Wednesday 19 July 2017

Right, Left and Centre: THe Politics of Some Canadians by Dave Jaffe. Chapter 39, Part Three; The Lady Who Was A Paranoid.

    The Lady Was A Paranoid: Part Three by Dave Jaffe.


           In the 1970's, Irene went back to school. She took education courses and learned how to be a teacher's aide in a primary school. She ended up working in a school on Vancouver's east side. These were the happiest days of Irene's life. She lived in her own house, earned a decent wage and took many journeys across North America with Arthur.
    Yet in the late 1980's Arthur became ill and started to become frail. Soon he retired from his delivery job and Irene retired to as she took care of her ailing husband. Arthur was diagnosed with pancreatic cancer and passed away in the early 1990's. Irene was now alone. Arthur's death hit her hard. Of course, Irene remained in touch with her two sisters and two brothers, one of whom died. Yet she resented her family.
     "I helped raise them," she said. "Yet they never thanked me." Whether this was true or not, Irene disliked some of her nieces and nephews too. They would ask Irene to come to their homes and see their children. Then they'd go out and leave her to take care of the kids. "They'd come back after a few hours and wouldn't pay me any money for babysitting their children," Irene said.
    Irene Wong ended up focusing on the way she'd been used and abused during her lifetime.

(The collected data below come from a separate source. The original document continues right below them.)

-- ==== Sys2Proof/Machine/Sparse.lean ====
section
/-! DEFINITION. Sparse maps by number: lists of (key, value) pairs in one canonical form, keys strictly rising,
so that equal maps are equal data. Registers, buffers, formes, queues and handles are held this way. -/

namespace Sys2Proof.Machine
open Sys2Proof

/-- A sparse map from numbers: pairs with strictly rising keys. -/
abbrev SMap (α : Type) := List (Nat × α)

/-- The value at a key, if one is listed. -/
def mGet {α : Type} : SMap α → Nat → Option α
  | [], _ => none
  | (k, v) :: r, i => if i = k then some v else mGet r i

/-- The map with a value put at a key. -/
def mPut {α : Type} : SMap α → Nat → α → SMap α
  | [], i, x => [(i, x)]
  | (k, v) :: r, i, x =>
    if i < k then (i, x) :: (k, v) :: r
    else if i = k then (i, x) :: r
    else (k, v) :: mPut r i x

/-- The map with a key taken out. -/
def mDel {α : Type} : SMap α → Nat → SMap α
  | [], _ => []
  | (k, v) :: r, i => if i = k then mDel r i else (k, v) :: mDel r i

/-- The map with the value at a key changed, where one is listed. -/
def mMod {α : Type} : SMap α → Nat → (α → α) → SMap α
  | [], _, _ => []
  | (k, v) :: r, i, f => if i = k then (k, f v) :: r else (k, v) :: mMod r i f

/-- Whether a key is listed. -/
def mHas {α : Type} (m : SMap α) (i : Nat) : Bool := (mGet m i).isSome

/-- The canonical form: keys strictly rising from a bound. -/
def mRising {α : Type} : Option Nat → SMap α → Bool
  | _, [] => true
  | none, (k, _) :: r => mRising (some k) r
  | some b, (k, _) :: r => decide (b < k) && mRising (some k) r

/-- The keys of a map from 0 on that are not listed: the least one at or above a bound, looking `n` steps. -/
def mFreeFrom {α : Type} (m : SMap α) : Nat → Nat → Option Nat
  | 0, _ => none
  | n + 1, i => if mHas m i then mFreeFrom m n (i + 1) else some i

end Sys2Proof.Machine
end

These feelings soon blew up into full scale paranoia. She directed this paranoia at one of her sisters and her last remaining brother. "They want me dead," she told people. Yet this wasn't true.
      Irene had no time for politics. She remembered too many white politicians who had denounced the Chinese in the 1930's and 1940's. Also she faced racism, she said. One Jewish man told her that in every month in his adult life, someone said or did something against Jews. Irene smiled. "I go out every day," she said, "and I know that someone will put me down just for being Chinese."
      Wong's family feared any people getting too close to their sister. They drove away an ageing white man who befriended Irene. "They think you want my house," she said to the man who denied this. he left her life and never came near her again. In her early 80's, Irene's sisters and brother put her  in a long term care place. She shared a small room with a woman in her 90's who grew up in the smelter town of Trail. Irene helped take care of this woman.
   Irene Wong died in the 21st century, probably in 2015. Her small house was later torn down to make way for a much bigger house. The new owners paid over two million dollars for this house. In this area there are many people of Chinese origin. And the only people who come around the area wanting home owners to leave their residences are doing this not because they dislike Asian Canadians. They just want to buy the house and maybe sell it for a higher price.